• [GOAL OF THE EXERCISE]:
Output, word for word, the lines of this listing that fall between the line with "index, length. -/" and the line with "decode Config.t0 (.frame [0xAA, 0x06, 0x00, 0x06, 0x55])", counting both of those lines, and no others.
-- -- --
-- ==== Sys2Proof/Tests/Slice0.lean ====
section
/-! SUPPORT. Tests: ill-formed operations, decoding of words written out from the spec's encodings, single steps of the
vectors of 95_test_vectors.md, the two questions the host asks, and for every statement with hypotheses a state that
meets them. Vector names (V1a, E3, D5, ...) are those of 95_test_vectors.md; T0 and T1 are its parameters. -/

namespace Sys2Proof.Tests

open Sys2Proof.Machine

/-! Small states. -/

/-- The state an outcome goes to. -/
def nextOf : Result → Option State
  | .next s => some s
  | .fault _ => none
  | .refused _ => none

/-- What an outcome shows outside. -/
def outputsOf (r : Result) : Option (List Output) := (nextOf r).map (·.outputs)

/-- What an outcome leaves in the context. -/
def rxOf (r : Result) : Option RxContext := (nextOf r).map (·.rx)

/-- After reset, with the parameters of T0, a sink that answers once and one answer of `get_encoders()` (D3). -/
def idle : State :=
  { State.resetWith Config.t0 with
    sinkAnswers := [.reports .success]
    encoderAnswers := [(BitVec.ofNat 32 0x12345678, BitVec.ofInt 32 (-2))] }

/-- `idle` in the middle of a frame. -/
def mid (st : RxState) (id len idx csum : Byte) (buf : Memory := []) : State :=
  { idle with rx := { state := st, id := id, len := len, idx := idx, csum := csum, buf := buf } }

/-- `idle` with a sink that never reports. -/
def hung : State := { idle with sinkAnswers := [.never] }

/-- `idle` with one pending input. -/
def pending (i : Input) : State := { idle with inbox := [i] }

/-- A payload of `n` bytes. -/
def zeros (n : Nat) : List Byte := List.replicate n 0

theorem zeros_length (n : Nat) : (zeros n).length = n := List.length_replicate

theorem idle_ready : idle.Ready := ⟨rfl, rfl⟩

theorem mid_ready (st : RxState) (id len idx csum : Byte) (buf : Memory) : (mid st id len idx csum buf).Ready :=
  ⟨rfl, rfl⟩

theorem idle_reports : idle.SinkReports := by unfold State.SinkReports; decide

theorem mid_reports (st : RxState) (id len idx csum : Byte) (buf : Memory) :
    (mid st id len idx csum buf).SinkReports := idle_reports

theorem hung_never : ¬ hung.SinkReports := fun h => h rfl

theorem t0_wf : Config.t0.Wf := by decide

theorem idle_inv : idle.Inv := ⟨t0_wf, idle_ready, by decide, by decide, nofun, nofun⟩

/-! Well-formedness: an operation whose operand breaks its row's condition is refused, for each condition. -/

theorem test_wf_skip_of_sof : Instr.wf Config.t0 (.rxWaitSkip 0xAA) = false := by decide
theorem test_wf_len_ok_zero : Instr.wf Config.t0 (.rxLenOk 0x00) = false := by decide
theorem test_wf_len_ok_255 : Instr.wf Config.t0 (.rxLenOk 0xFF) = false := by decide
theorem test_wf_len_over_254 : Instr.wf Config.t0 (.rxLenOver 0xFE) = false := by decide
theorem test_wf_eof_bad_of_eof : Instr.wf Config.t0 (.rxEofBad 0x55) = false := by decide
theorem test_wf_checksum_length : Instr.wf Config.t0 (.checksum 0x12 0x03 [0xFF]) = false := by decide
theorem test_wf_encode_255 : Instr.wf Config.t0 (.encode 0x42 (zeros 255)) = false := by
  simp only [Instr.wf, zeros_length]; decide
theorem test_wf_error_code : Instr.wf Config.t0 (.error 0x03) = false := by decide

/-! Decoding, the transitions (30_encoding.md R81, R82; vectors V1a to V6d): state code, byte, index, length. -/

theorem test_decode_wait :
    decode Config.t0 (.rxStep 0 0xAA 0 0) = .ok .rxWaitSof ∧
    decode Config.t0 (.rxStep 0 0x55 0 0) = .ok (.rxWaitSkip 0x55) ∧
    decode Config.t1 (.rxStep 0 0x3C 0 0) = .ok .rxWaitSof := by decide

theorem test_decode_id : decode Config.t0 (.rxStep 1 0xAA 0 0) = .ok (.rxId 0xAA) := by decide

theorem test_decode_length :
    decode Config.t0 (.rxStep 2 0x00 0 0) = .ok .rxLenZero ∧
    decode Config.t0 (.rxStep 2 0x01 0 0) = .ok (.rxLenOk 0x01) ∧
    decode Config.t0 (.rxStep 2 0xFE 0 0) = .ok (.rxLenOk 0xFE) ∧
    decode Config.t0 (.rxStep 2 0xFF 0 0) = .ok (.rxLenOver 0xFF) := by decide

theorem test_decode_payload :
    decode Config.t0 (.rxStep 3 0x55 0x01 0x04) = .ok (.rxPayMore 0x55) ∧
    decode Config.t0 (.rxStep 3 0xFF 0x03 0x04) = .ok (.rxPayLast 0xFF) ∧
    decode Config.t0 (.rxStep 3 0xEE 0xFD 0xFE) = .ok (.rxPayLast 0xEE) ∧
    decode Config.t0 (.rxStep 3 0xEE 0xFF 0xFE) = .error .noTransition := by decide

theorem test_decode_checksum : decode Config.t0 (.rxStep 4 0x55 0 0) = .ok (.rxCsum 0x55) := by decide

theorem test_decode_eof :
    decode Config.t0 (.rxStep 5 0x55 0 0) = .ok .rxEofOk ∧
    decode Config.t0 (.rxStep 5 0xAA 0 0) = .ok (.rxEofBad 0xAA) := by decide

theorem test_decode_illegal_state :
    decode Config.t0 (.rxStep 6 0xAA 0 0) = .error .illegalStateCode ∧
    decode Config.t0 (.rxStep 7 0xAA 0 0) = .error .illegalStateCode := by decide

/-! Decoding, the frames (R71, R77; vectors S2, D1 to D6, E2, E3, E8; the ModeData checksum 82 ^ 01 ^ 03 = 80 by hand). -/

theorem test_decode_commands :
    decode Config.t0 (.frame [0xAA, 0x01, 0x04, 0x64, 0x00, 0xCE, 0xFF, 0x50, 0x55]) =
      .ok (.setMotors (BitVec.ofInt 16 100) (BitVec.ofInt 16 (-50))) ∧
    decode Config.t0 (.frame [0xAA, 0x02, 0x00, 0x02, 0x55]) = .ok .getEncoders ∧
    decode Config.t0 (.frame [0xAA, 0x03, 0x00, 0x03, 0x55]) = .ok .resetEncoders ∧
    decode Config.t1 (.frame [0x3C, 0x04, 0x00, 0x04, 0x3E]) = .ok .ping ∧
    decode Config.t0 (.frame [0xAA, 0x05, 0x08, 0xE8, 0x03, 0x00, 0x00, 0x18, 0xFC, 0xFF, 0xFF, 0x02, 0x55]) =
      .ok (.moveSteps (BitVec.ofInt 32 1000) (BitVec.ofInt 32 (-1000))) ∧
    decode Config.t0 (.frame [0xAA, 0x06, 0x00, 0x06, 0x55]) = .ok .getMode := by decide

theorem test_decode_messages :
    decode Config.t0 (.frame [0xAA, 0x81, 0x08, 0x78, 0x56, 0x34, 0x12, 0xFE, 0xFF, 0xFF, 0xFF, 0x80, 0x55]) =
      .ok (.encoderData (BitVec.ofNat 32 0x12345678) (BitVec.ofInt 32 (-2))) ∧
    decode Config.t0 (.frame [0xAA, 0x82, 0x01, 0x03, 0x80, 0x55]) = .ok (.modeData 0x03) ∧
    decode Config.t0 (.frame [0xAA, 0x83, 0x01, 0x01, 0x83, 0x55]) = .ok (.ack 0x01) ∧
    decode Config.t0 (.frame [0xAA, 0x84, 0x01, 0x02, 0x87, 0x55]) = .ok (.error 0x02) ∧
    decode Config.t0 (.frame [0xAA, 0x85, 0x00, 0x85, 0x55]) = .ok .pong := by decide

theorem test_decode_big_endian :
    decode { Config.t0 with byteOrder := .big }
      (.frame [0xAA, 0x01, 0x04, 0x00, 0x64, 0xFF, 0xCE, 0x50, 0x55]) =
      .ok (.setMotors (BitVec.ofInt 16 100) (BitVec.ofInt 16 (-50))) := by decide

theorem test_decode_frame_rejects :
    decode Config.t0 (.frame [0x00, 0x04, 0x00, 0x04, 0x55]) = .error .notSof ∧
    decode Config.t0 (.frame [0xAA, 0x04, 0x00, 0x04, 0x00]) = .error .notEof ∧
    decode Config.t0 (.frame [0xAA, 0x14, 0x00, 0x04, 0x55]) = .error .wrongChecksum ∧
    decode Config.t0 (.frame [0xAA, 0x01, 0xFF]) = .error .illegalLength ∧
    decode Config.t0 (.frame [0xAA, 0x04, 0x00, 0x04]) = .error .wrongFrameSize ∧
    decode Config.t0 (.frame [0xAA, 0x04, 0x00, 0x04, 0x55, 0x00]) = .error .wrongFrameSize ∧
    decode Config.t0 (.frame [0xAA, 0x55, 0x00, 0x55, 0x55]) = .error .unknownId ∧
    decode Config.t0 (.frame [0xAA, 0x01, 0x03, 0x64, 0x00, 0xCE, 0xA8, 0x55]) = .error .wrongPayloadSize ∧
    decode Config.t0 (.frame [0xAA, 0x84, 0x01, 0x03, 0x86, 0x55]) = .error .unknownErrorCode := by decide

/-! Decoding, the dispatcher's branches (R161 to R169; vectors X3, D1 to D6, D9, X5, X6). -/

theorem test_decode_dispatch_gated :
    decode Config.t0 (.dispatch ⟨0x01, 4, [0x64, 0x00, 0xCE, 0xFF], 0x50, true⟩) =
      .ok (.dispSetMotors (BitVec.ofInt 16 100) (BitVec.ofInt 16 (-50))) ∧
    decode Config.t0 (.dispatch ⟨0x01, 3, [0x64, 0x00, 0xCE], 0xA8, true⟩) = .ok .dispSetMotorsBadLen ∧
    decode Config.t0 (.dispatch ⟨0x05, 8, [0xE8, 0x03, 0x00, 0x00, 0x18, 0xFC, 0xFF, 0xFF], 0x02, true⟩) =
      .ok (.dispMoveSteps (BitVec.ofInt 32 1000) (BitVec.ofInt 32 (-1000))) ∧
    decode Config.t0 (.dispatch ⟨0x05, 4, [0x01, 0x02, 0x03, 0x04], 0x05, true⟩) = .ok .dispMoveStepsBadLen := by
  decide

theorem test_decode_dispatch_ungated :
    decode Config.t0 (.dispatch ⟨0x14, 0, [], 0x04, false⟩) = .ok .dispBadCsum ∧
    decode Config.t0 (.dispatch ⟨0x02, 0, [], 0x02, true⟩) = .ok .dispGetEncoders ∧
    decode Config.t0 (.dispatch ⟨0x03, 0, [], 0x03, true⟩) = .ok .dispResetEncoders ∧
    decode Config.t0 (.dispatch ⟨0x04, 1, [0x00], 0x05, true⟩) = .ok .dispPing ∧
    decode Config.t0 (.dispatch ⟨0x06, 0, [], 0x06, true⟩) = .ok .dispUnknown := by decide

theorem test_decode_dispatch_unsized :
    decode Config.t0 (.dispatch ⟨0x01, 4, [0x64], 0x50, true⟩) = .error .unsizedFrameOut := by decide

/-! Decoding, the model's own operation codes (log entry 8). -/

theorem test_decode_coded :
    decode Config.t0 (.coded [13]) = .ok .reset ∧
    decode Config.t0 (.coded [12, 0xFF, 0x01, 0xFE]) = .ok (.checksum 0xFF 0x01 [0xFE]) ∧
    decode Config.t0 (.coded [11, 0x83, 0x01, 0x01]) = .ok (.encode 0x83 [0x01]) ∧
    decode Config.t0 (.coded [12, 0xFF, 0x01]) = .error .truncated ∧
    decode Config.t0 (.coded [34]) = .error .unknownOperation := by decide

/-! One step of each operation. -/

/-- V1a, V1b. -/
theorem test_wait :
    rxOf (rxByte 0xAA (mid .waitForSof 0 0 0 0)) = some ⟨.readId, 0, 0, 0, 0, []⟩ ∧
    rxOf (rxByte 0x00 (mid .waitForSof 4 0 0 4)) = some ⟨.waitForSof, 4, 0, 0, 4, []⟩ := by decide

/-- V2b. -/
theorem test_id : rxOf (rxByte 0xAA (mid .readId 0 0 0 0)) = some ⟨.readLength, 0xAA, 0, 0, 0, []⟩ := by decide

/-- V3a, V3c, V3d, V3e. -/
theorem test_length :
    rxOf (rxByte 0x00 (mid .readLength 4 9 7 0)) = some ⟨.readChecksum, 4, 0, 7, 0, []⟩ ∧
    rxOf (rxByte 0x01 (mid .readLength 1 9 7 0)) = some ⟨.readPayload, 1, 1, 0, 0, []⟩ ∧
    rxOf (rxByte 0xFE (mid .readLength 0x42 9 7 0)) = some ⟨.readPayload, 0x42, 0xFE, 0, 0, []⟩ ∧
    rxOf (rxByte 0xFF (mid .readLength 1 9 7 0)) = some ⟨.waitForSof, 1, 0xFF, 7, 0, []⟩ := by decide

/-- V4b, V4d, V4e. -/
theorem test_payload :
    rxOf (rxByte 0x55 (mid .readPayload 1 4 1 0 [(0, 0x64)])) =
      some ⟨.readPayload, 1, 4, 2, 0, [(0, 0x64), (1, 0x55)]⟩ ∧
    rxOf (rxByte 0xAA (mid .readPayload 1 1 0 0)) = some ⟨.readChecksum, 1, 1, 1, 0, [(0, 0xAA)]⟩ ∧
    rxOf (rxByte 0xEE (mid .readPayload 0x42 0xFE 0xFD 0)) =
      some ⟨.readChecksum, 0x42, 0xFE, 0xFE, 0, [(253, 0xEE)]⟩ := by decide

/-- V5b. -/
theorem test_checksum_byte :
    rxOf (rxByte 0x55 (mid .readChecksum 0x55 0 0 0)) = some ⟨.readEof, 0x55, 0, 0, 0x55, []⟩ := by decide

/-- V6b: the frame is handed out with its wrong checksum, and answered. -/
theorem test_eof_ok :
    let s := mid .readEof 1 4 4 0x51 [(0, 0x64), (1, 0x00), (2, 0xCE), (3, 0xFF)]
    outputsOf (rxByte 0x55 s) =
      some [.frameOut ⟨1, 4, [0x64, 0x00, 0xCE, 0xFF], 0x51, false⟩,
        .sinkSend [0xAA, 0x84, 0x01, 0x01, 0x84, 0x55]] ∧
    rxOf (rxByte 0x55 s) = some { s.rx with state := .waitForSof } := by decide

/-- V6d. -/
theorem test_eof_bad :
    outputsOf (rxByte 0xAA (mid .readEof 4 1 1 0x55)) = some [] ∧
    rxOf (rxByte 0xAA (mid .readEof 4 1 1 0x55)) = some ⟨.waitForSof, 4, 1, 1, 0x55, []⟩ := by decide

/-- A row whose condition does not hold (log entry 11). -/
theorem test_not_selected : exec .rxEofOk idle = .refused .notSelected := rfl

/-- Z1: what stands in the other registers afterwards is free. -/
theorem test_reset : (rxOf (exec .reset (mid .readPayload 5 8 3 0 [(0, 1)]))).map (fun rx => (rx.state, rx.buf)) =
    some (.waitForSof, []) := rfl

/-- K4, K5, K6. -/
theorem test_checksum :
    outputsOf (exec (.checksum 0xFF 0x01 [0xFE]) idle) = some [.checksumResult 0x00] ∧
    outputsOf (exec (.checksum 0x01 0x04 [0x64, 0x00, 0xCE, 0xFF]) idle) = some [.checksumResult 0x50] ∧
    outputsOf (exec (.checksum 0x12 0x03 [0xFF, 0xFF, 0xFF]) idle) = some [.checksumResult 0xEE] := by decide

/-- E4, E1. -/
theorem test_encode :
    outputsOf (exec (.encode 0x01 [0xAA, 0x55, 0x55, 0xAA]) idle) =
      some [.sinkSend [0xAA, 0x01, 0x04, 0xAA, 0x55, 0x55, 0xAA, 0x05, 0x55], .encodeStatus .success] ∧
    outputsOf (exec (.encode 0x04 []) idle) =
      some [.sinkSend [0xAA, 0x04, 0x00, 0x04, 0x55], .encodeStatus .success] := by decide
-- -- --
• [TASK OUTPUT]:
/-! Decoding, the transitions (30_encoding.md R81, R82; vectors V1a to V6d): state code, byte, index, length. -/

theorem test_decode_wait :
    decode Config.t0 (.rxStep 0 0xAA 0 0) = .ok .rxWaitSof ∧
    decode Config.t0 (.rxStep 0 0x55 0 0) = .ok (.rxWaitSkip 0x55) ∧
    decode Config.t1 (.rxStep 0 0x3C 0 0) = .ok .rxWaitSof := by decide

theorem test_decode_id : decode Config.t0 (.rxStep 1 0xAA 0 0) = .ok (.rxId 0xAA) := by decide

theorem test_decode_length :
    decode Config.t0 (.rxStep 2 0x00 0 0) = .ok .rxLenZero ∧
    decode Config.t0 (.rxStep 2 0x01 0 0) = .ok (.rxLenOk 0x01) ∧
    decode Config.t0 (.rxStep 2 0xFE 0 0) = .ok (.rxLenOk 0xFE) ∧
    decode Config.t0 (.rxStep 2 0xFF 0 0) = .ok (.rxLenOver 0xFF) := by decide

theorem test_decode_payload :
    decode Config.t0 (.rxStep 3 0x55 0x01 0x04) = .ok (.rxPayMore 0x55) ∧
    decode Config.t0 (.rxStep 3 0xFF 0x03 0x04) = .ok (.rxPayLast 0xFF) ∧
    decode Config.t0 (.rxStep 3 0xEE 0xFD 0xFE) = .ok (.rxPayLast 0xEE) ∧
    decode Config.t0 (.rxStep 3 0xEE 0xFF 0xFE) = .error .noTransition := by decide

theorem test_decode_checksum : decode Config.t0 (.rxStep 4 0x55 0 0) = .ok (.rxCsum 0x55) := by decide

theorem test_decode_eof :
    decode Config.t0 (.rxStep 5 0x55 0 0) = .ok .rxEofOk ∧
    decode Config.t0 (.rxStep 5 0xAA 0 0) = .ok (.rxEofBad 0xAA) := by decide

theorem test_decode_illegal_state :
    decode Config.t0 (.rxStep 6 0xAA 0 0) = .error .illegalStateCode ∧
    decode Config.t0 (.rxStep 7 0xAA 0 0) = .error .illegalStateCode := by decide

/-! Decoding, the frames (R71, R77; vectors S2, D1 to D6, E2, E3, E8; the ModeData checksum 82 ^ 01 ^ 03 = 80 by hand). -/

theorem test_decode_commands :
    decode Config.t0 (.frame [0xAA, 0x01, 0x04, 0x64, 0x00, 0xCE, 0xFF, 0x50, 0x55]) =
      .ok (.setMotors (BitVec.ofInt 16 100) (BitVec.ofInt 16 (-50))) ∧
    decode Config.t0 (.frame [0xAA, 0x02, 0x00, 0x02, 0x55]) = .ok .getEncoders ∧
    decode Config.t0 (.frame [0xAA, 0x03, 0x00, 0x03, 0x55]) = .ok .resetEncoders ∧
    decode Config.t1 (.frame [0x3C, 0x04, 0x00, 0x04, 0x3E]) = .ok .ping ∧
    decode Config.t0 (.frame [0xAA, 0x05, 0x08, 0xE8, 0x03, 0x00, 0x00, 0x18, 0xFC, 0xFF, 0xFF, 0x02, 0x55]) =
      .ok (.moveSteps (BitVec.ofInt 32 1000) (BitVec.ofInt 32 (-1000))) ∧
    decode Config.t0 (.frame [0xAA, 0x06, 0x00, 0x06, 0x55]) = .ok .getMode := by decide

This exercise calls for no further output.